TASK ITEM
List the lines of this listing that hold the word "phaseNs".

*** EXTRACTED RECORDS ***

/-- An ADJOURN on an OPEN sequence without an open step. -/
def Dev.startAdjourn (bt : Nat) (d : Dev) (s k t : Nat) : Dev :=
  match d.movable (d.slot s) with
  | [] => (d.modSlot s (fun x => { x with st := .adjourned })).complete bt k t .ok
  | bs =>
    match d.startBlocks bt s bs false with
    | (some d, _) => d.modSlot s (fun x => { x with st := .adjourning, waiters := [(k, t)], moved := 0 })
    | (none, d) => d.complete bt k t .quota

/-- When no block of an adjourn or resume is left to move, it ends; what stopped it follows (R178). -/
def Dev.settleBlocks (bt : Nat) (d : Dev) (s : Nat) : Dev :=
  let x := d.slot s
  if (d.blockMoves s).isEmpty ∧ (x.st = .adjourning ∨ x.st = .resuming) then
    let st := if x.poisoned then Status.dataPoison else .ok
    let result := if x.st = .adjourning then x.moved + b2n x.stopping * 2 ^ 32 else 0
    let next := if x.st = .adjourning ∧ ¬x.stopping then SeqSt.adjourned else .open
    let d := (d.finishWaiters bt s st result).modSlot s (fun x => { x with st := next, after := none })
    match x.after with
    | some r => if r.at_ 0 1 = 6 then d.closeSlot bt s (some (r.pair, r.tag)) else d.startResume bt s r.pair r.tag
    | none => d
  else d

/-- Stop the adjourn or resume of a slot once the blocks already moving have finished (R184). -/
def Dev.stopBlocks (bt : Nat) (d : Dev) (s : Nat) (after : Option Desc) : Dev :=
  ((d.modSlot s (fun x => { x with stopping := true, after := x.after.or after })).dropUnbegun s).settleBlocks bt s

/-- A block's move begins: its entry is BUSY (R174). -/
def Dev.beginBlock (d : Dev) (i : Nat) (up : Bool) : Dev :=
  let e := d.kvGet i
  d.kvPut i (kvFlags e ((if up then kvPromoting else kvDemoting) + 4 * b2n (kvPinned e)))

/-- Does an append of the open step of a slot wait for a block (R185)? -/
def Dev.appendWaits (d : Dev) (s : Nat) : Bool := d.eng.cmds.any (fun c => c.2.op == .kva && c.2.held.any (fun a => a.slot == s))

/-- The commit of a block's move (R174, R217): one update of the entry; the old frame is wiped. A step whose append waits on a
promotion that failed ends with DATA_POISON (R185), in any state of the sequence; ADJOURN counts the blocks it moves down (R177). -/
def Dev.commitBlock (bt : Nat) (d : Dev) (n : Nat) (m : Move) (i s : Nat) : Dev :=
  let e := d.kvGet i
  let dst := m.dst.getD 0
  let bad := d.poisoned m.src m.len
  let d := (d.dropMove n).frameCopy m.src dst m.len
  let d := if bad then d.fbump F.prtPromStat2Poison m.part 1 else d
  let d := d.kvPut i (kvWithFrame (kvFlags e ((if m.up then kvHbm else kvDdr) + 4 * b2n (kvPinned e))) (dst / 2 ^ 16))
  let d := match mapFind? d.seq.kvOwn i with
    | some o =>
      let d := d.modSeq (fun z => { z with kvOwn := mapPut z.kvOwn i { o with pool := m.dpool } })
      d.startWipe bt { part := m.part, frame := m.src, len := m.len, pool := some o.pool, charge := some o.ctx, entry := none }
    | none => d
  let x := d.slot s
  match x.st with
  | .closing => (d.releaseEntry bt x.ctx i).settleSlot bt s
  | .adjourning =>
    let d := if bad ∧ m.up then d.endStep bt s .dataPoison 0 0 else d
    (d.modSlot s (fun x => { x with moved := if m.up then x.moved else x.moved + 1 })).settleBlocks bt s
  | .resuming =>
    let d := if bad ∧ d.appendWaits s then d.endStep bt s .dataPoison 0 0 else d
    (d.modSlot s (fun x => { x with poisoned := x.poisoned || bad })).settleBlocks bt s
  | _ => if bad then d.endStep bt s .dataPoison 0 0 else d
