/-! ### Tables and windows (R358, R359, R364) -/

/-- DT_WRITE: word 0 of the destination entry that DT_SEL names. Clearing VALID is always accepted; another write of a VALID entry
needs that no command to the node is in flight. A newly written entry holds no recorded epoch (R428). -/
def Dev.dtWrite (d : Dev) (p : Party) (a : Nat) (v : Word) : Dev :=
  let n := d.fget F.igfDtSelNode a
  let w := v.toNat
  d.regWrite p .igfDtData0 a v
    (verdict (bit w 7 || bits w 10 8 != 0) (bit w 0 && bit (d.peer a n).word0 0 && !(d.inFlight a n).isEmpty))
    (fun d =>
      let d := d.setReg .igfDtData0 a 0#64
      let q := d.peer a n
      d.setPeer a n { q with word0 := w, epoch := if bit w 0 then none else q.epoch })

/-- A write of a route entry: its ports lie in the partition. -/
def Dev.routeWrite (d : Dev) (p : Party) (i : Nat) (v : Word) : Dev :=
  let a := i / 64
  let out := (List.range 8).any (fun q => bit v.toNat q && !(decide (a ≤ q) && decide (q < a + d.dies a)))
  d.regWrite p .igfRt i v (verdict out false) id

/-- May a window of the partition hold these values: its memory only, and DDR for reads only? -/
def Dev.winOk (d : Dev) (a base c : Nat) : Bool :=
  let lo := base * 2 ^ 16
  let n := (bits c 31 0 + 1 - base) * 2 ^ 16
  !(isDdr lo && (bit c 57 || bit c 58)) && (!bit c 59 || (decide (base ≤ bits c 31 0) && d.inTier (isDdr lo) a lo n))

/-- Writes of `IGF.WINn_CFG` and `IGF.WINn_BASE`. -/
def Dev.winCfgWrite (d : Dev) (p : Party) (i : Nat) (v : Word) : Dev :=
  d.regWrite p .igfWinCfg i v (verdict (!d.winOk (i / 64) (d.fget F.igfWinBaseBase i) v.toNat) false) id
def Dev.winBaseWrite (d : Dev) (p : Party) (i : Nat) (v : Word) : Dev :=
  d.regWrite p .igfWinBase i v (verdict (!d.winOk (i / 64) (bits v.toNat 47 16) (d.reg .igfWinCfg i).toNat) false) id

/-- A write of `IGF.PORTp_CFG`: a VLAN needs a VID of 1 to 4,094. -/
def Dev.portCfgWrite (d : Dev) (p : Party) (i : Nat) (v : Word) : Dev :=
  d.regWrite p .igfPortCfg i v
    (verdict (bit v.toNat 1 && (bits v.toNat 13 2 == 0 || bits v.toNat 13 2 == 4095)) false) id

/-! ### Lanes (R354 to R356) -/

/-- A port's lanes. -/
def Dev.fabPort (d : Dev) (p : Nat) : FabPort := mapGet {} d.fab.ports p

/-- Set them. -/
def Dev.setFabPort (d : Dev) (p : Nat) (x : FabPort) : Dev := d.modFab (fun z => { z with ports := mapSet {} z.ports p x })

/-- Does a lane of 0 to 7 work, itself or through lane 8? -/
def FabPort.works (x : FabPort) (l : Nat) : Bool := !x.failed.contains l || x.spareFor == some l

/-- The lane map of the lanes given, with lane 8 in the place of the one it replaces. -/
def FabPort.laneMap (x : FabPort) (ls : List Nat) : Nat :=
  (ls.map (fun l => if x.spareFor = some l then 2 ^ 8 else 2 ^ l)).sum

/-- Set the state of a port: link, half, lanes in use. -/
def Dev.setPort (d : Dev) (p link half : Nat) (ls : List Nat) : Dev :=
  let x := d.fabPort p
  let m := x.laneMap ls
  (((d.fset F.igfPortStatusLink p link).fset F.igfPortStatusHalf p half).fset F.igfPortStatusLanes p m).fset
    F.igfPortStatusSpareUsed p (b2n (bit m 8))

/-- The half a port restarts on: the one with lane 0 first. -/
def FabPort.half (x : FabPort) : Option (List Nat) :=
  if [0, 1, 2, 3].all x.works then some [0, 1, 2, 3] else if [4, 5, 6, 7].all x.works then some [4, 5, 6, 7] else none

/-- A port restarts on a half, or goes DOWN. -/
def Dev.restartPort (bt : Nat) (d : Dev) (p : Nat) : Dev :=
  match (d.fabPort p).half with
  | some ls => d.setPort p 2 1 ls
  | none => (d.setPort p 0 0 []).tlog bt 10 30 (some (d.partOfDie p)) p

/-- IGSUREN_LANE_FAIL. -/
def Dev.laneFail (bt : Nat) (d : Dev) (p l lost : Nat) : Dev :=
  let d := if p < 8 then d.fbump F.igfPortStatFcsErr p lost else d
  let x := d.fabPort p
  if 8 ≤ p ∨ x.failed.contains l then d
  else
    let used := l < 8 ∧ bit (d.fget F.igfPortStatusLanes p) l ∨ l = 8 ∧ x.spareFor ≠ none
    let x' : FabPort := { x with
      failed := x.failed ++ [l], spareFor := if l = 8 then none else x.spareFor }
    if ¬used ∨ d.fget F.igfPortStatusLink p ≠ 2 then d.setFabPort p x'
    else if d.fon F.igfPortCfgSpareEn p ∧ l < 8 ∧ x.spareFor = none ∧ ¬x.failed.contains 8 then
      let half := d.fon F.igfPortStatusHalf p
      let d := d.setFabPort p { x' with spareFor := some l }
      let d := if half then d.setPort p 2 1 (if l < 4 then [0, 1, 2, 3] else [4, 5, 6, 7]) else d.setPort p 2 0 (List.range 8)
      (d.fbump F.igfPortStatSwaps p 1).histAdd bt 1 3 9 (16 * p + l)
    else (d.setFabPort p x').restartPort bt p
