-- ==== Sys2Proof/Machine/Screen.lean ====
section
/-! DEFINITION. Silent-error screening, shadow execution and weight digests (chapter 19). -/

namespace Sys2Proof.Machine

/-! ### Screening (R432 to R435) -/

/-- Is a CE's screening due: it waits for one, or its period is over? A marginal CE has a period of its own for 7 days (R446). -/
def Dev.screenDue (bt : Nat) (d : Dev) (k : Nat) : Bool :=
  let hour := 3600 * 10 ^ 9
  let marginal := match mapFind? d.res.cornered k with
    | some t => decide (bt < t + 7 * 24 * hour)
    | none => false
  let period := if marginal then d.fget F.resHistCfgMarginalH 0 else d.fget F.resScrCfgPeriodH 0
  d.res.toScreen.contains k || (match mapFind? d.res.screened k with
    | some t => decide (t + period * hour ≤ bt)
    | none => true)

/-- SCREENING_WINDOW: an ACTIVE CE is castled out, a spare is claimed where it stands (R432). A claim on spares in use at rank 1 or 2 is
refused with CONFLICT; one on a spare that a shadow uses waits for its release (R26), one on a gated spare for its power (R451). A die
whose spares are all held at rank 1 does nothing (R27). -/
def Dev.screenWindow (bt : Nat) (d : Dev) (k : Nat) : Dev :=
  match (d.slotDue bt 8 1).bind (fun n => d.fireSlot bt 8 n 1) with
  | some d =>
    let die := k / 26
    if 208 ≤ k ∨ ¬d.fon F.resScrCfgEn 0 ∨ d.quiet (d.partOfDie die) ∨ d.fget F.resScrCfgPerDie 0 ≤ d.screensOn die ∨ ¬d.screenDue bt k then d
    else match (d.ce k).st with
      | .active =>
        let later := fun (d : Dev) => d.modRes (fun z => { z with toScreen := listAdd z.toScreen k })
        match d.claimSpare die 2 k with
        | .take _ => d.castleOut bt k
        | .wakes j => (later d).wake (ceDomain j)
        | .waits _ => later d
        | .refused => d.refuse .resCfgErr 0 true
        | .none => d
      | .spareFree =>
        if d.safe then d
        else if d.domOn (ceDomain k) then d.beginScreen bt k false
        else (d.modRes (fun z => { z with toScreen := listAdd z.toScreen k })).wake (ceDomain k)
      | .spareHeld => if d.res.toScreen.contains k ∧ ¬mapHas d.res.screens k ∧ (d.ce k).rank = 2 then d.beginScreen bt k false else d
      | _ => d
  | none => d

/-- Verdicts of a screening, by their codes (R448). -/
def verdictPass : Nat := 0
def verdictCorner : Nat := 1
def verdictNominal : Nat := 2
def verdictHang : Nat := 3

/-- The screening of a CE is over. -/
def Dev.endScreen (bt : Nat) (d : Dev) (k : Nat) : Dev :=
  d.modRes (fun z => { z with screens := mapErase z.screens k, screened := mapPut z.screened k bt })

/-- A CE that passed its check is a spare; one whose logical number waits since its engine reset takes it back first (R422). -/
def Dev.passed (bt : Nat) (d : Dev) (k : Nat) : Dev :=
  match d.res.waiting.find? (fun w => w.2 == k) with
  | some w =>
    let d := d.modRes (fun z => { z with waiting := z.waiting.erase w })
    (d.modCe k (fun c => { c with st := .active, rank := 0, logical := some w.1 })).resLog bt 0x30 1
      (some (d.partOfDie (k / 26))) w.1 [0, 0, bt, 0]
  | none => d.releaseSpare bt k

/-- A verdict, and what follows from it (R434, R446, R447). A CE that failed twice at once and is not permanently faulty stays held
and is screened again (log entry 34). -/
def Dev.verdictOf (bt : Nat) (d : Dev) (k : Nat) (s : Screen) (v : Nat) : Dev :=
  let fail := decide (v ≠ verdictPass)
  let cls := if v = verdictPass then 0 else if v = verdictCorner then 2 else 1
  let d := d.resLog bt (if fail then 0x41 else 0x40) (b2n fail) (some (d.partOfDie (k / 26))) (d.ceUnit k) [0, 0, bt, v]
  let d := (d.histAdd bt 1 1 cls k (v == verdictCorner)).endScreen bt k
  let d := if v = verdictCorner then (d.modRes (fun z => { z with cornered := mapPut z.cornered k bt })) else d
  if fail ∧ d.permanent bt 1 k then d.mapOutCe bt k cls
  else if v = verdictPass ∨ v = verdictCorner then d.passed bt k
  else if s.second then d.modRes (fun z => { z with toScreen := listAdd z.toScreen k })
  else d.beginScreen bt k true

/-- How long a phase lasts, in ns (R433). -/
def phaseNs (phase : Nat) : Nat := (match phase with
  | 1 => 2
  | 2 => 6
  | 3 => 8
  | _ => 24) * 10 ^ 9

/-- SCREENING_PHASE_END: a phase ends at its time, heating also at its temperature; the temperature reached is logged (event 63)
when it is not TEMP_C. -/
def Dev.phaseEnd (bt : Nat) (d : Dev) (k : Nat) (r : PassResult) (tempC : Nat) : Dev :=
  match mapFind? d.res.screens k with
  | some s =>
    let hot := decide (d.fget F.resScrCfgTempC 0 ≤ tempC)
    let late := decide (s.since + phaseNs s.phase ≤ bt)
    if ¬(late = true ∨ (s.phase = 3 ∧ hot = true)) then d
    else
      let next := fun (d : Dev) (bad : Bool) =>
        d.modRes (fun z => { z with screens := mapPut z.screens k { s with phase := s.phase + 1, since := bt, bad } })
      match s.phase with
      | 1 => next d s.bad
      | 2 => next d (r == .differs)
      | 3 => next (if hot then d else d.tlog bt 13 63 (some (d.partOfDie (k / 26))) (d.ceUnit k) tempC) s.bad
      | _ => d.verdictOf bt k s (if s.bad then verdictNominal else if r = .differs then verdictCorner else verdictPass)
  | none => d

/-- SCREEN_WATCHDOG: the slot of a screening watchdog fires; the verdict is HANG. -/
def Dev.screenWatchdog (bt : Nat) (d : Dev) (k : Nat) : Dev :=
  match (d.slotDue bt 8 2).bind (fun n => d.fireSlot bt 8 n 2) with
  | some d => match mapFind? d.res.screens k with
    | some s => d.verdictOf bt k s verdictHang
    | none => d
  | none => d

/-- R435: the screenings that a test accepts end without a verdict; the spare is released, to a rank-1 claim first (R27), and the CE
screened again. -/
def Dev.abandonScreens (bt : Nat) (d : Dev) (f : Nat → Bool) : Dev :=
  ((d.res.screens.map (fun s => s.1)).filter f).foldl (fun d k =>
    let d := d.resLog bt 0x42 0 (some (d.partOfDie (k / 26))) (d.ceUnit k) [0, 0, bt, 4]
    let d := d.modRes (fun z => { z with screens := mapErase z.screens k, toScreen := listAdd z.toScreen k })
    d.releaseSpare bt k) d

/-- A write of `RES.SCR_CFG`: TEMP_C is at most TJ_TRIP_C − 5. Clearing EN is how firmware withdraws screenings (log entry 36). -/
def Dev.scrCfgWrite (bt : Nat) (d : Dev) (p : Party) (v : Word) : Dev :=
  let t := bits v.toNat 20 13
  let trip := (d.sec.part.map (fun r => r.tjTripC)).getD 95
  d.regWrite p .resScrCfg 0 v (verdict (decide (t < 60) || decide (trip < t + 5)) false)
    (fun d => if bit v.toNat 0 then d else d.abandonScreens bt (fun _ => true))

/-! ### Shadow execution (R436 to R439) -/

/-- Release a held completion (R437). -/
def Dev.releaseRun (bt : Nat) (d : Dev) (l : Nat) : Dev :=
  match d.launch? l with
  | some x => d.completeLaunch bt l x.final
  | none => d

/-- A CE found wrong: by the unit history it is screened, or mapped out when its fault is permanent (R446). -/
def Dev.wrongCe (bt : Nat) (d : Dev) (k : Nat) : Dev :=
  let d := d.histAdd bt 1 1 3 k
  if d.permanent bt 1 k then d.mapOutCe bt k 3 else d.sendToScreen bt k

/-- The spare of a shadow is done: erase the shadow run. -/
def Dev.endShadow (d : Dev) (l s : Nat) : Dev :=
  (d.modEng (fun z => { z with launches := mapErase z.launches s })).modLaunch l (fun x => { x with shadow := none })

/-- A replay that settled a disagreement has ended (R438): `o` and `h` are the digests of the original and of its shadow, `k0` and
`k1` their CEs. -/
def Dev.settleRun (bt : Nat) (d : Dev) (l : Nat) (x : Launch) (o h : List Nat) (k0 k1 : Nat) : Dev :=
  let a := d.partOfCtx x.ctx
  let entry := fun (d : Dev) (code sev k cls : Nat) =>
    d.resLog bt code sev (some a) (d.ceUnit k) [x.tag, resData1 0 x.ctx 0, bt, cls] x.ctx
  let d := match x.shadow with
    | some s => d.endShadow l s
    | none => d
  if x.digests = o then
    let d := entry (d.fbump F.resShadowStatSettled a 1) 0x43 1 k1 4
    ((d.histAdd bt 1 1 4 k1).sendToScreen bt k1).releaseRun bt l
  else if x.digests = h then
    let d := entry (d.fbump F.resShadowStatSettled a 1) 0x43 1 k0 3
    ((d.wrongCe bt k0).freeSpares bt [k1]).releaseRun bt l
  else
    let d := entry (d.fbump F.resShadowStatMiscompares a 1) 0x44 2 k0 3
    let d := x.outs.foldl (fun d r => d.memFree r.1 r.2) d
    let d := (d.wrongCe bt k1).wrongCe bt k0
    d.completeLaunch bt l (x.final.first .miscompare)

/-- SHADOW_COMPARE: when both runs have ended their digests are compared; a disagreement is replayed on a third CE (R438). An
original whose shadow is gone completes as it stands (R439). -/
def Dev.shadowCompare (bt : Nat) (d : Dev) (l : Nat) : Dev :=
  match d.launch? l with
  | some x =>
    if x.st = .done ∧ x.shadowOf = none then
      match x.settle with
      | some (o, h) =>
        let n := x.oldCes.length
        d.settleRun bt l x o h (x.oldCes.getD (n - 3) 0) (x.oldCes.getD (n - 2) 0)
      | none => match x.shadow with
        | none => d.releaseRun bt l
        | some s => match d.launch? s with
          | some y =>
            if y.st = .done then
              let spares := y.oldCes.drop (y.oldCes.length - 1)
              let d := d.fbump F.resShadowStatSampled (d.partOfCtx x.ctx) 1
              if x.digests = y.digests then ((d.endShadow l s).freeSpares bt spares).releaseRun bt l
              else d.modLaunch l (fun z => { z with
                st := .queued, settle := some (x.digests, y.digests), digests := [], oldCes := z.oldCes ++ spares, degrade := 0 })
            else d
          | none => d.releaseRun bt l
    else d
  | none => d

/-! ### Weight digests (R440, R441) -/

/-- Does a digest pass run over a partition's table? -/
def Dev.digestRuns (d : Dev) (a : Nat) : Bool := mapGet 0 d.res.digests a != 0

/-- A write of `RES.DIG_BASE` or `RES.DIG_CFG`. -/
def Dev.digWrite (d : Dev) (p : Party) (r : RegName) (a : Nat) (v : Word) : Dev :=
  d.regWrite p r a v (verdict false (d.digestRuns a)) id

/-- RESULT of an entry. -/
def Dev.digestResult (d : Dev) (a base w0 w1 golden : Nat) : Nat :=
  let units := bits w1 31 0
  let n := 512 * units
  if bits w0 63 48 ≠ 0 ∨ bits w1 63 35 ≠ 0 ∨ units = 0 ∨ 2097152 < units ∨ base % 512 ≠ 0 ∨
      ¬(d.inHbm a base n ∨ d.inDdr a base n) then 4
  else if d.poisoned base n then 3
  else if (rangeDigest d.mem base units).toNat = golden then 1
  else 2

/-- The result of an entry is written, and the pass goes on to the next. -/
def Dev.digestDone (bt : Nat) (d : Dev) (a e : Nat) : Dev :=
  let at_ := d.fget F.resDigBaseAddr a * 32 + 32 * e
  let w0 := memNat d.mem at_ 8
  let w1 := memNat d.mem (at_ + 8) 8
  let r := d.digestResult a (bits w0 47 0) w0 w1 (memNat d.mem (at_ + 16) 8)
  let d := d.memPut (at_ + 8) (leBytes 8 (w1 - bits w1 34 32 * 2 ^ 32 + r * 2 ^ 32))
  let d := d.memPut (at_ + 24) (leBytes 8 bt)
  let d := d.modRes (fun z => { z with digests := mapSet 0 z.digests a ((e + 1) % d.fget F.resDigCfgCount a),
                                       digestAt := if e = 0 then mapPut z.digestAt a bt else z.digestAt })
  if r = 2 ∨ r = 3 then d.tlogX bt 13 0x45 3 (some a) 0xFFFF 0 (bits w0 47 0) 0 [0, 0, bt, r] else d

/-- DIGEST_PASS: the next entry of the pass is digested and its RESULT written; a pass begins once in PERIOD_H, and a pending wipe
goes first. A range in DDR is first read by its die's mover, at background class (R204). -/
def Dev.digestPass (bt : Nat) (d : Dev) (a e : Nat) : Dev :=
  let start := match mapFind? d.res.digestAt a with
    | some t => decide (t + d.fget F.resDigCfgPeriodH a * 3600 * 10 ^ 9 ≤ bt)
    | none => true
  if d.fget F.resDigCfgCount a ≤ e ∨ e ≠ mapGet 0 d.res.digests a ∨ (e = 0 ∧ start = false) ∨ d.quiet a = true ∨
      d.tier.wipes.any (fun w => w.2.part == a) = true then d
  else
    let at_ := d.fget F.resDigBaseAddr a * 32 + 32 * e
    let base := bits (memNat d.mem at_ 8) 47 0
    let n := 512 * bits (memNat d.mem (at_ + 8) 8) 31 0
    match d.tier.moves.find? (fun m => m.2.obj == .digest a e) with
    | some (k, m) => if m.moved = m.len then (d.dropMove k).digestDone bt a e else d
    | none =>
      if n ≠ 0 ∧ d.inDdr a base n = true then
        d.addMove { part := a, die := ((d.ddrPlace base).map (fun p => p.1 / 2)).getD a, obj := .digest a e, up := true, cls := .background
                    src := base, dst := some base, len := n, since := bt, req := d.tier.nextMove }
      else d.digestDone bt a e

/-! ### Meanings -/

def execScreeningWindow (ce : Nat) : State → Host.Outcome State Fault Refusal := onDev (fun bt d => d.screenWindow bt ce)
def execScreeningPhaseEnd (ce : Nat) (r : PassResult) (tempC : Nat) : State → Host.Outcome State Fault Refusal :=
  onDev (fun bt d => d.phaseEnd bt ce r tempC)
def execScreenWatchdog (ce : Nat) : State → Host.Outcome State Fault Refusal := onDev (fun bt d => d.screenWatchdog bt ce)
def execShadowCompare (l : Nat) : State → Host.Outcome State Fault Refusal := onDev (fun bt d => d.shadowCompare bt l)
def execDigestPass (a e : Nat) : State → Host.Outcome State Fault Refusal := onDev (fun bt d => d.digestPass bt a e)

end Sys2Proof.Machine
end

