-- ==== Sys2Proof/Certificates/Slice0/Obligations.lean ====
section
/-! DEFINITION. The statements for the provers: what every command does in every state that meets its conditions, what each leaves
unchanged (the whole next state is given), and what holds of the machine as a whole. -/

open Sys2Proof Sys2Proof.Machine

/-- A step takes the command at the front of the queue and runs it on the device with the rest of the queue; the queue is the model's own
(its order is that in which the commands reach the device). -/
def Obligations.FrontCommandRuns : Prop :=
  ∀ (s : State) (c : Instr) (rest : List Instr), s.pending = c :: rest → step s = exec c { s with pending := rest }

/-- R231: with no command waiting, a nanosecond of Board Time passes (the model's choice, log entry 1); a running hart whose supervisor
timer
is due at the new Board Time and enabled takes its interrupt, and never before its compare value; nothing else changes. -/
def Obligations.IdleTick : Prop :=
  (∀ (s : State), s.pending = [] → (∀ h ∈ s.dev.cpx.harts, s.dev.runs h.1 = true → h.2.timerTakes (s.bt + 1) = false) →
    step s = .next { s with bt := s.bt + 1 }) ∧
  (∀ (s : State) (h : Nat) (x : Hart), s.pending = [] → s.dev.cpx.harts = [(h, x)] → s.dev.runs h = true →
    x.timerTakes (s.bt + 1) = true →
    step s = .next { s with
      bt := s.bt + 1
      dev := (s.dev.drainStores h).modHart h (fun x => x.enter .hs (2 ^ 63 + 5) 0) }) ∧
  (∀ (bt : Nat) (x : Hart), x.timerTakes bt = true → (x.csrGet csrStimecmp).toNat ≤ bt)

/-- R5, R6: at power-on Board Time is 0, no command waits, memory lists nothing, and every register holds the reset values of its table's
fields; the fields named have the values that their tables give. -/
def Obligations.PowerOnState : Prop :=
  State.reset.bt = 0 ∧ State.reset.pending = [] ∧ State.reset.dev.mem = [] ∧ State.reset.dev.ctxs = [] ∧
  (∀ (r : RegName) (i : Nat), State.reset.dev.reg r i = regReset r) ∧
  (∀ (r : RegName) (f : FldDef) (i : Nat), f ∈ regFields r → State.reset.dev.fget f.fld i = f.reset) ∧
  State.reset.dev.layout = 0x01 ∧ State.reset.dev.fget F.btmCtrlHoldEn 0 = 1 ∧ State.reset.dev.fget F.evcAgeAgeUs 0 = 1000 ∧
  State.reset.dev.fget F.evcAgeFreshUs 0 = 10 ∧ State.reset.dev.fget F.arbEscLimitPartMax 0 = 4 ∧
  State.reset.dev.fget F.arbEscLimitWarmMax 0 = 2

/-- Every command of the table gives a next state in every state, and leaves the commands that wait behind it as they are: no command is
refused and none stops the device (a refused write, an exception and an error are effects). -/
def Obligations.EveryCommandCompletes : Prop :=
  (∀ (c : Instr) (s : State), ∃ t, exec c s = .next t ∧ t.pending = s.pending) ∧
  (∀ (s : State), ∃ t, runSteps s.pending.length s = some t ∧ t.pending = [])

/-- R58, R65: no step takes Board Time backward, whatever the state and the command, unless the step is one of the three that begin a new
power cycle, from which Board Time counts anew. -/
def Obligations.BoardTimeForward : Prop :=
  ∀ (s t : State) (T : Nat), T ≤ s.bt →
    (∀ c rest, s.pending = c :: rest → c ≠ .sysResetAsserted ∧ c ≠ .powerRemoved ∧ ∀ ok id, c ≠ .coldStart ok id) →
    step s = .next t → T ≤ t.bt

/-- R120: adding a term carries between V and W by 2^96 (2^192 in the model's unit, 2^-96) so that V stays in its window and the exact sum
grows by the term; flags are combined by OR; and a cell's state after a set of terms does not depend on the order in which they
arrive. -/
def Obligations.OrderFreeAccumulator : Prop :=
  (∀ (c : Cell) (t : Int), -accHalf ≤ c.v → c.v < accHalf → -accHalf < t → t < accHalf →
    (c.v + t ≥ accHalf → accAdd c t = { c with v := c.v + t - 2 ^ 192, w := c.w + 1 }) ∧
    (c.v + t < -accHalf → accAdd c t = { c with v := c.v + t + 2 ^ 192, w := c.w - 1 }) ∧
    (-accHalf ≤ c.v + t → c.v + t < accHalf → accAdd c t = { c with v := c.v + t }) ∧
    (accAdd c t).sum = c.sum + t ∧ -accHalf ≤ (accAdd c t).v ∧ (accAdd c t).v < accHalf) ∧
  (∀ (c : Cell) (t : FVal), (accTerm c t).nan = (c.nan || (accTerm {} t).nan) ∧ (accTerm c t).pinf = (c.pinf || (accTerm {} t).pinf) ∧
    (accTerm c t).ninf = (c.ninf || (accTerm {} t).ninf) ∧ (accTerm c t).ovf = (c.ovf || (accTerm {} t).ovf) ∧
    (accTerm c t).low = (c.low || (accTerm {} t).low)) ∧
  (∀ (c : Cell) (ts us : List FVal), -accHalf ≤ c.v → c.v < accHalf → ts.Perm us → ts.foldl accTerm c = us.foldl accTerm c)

*** End of EXTRACTED RECORDS ***

TASK SOLUTION
def phaseNs (phase : Nat) : Nat := (match phase with
    let late := decide (s.since + phaseNs s.phase ≤ bt)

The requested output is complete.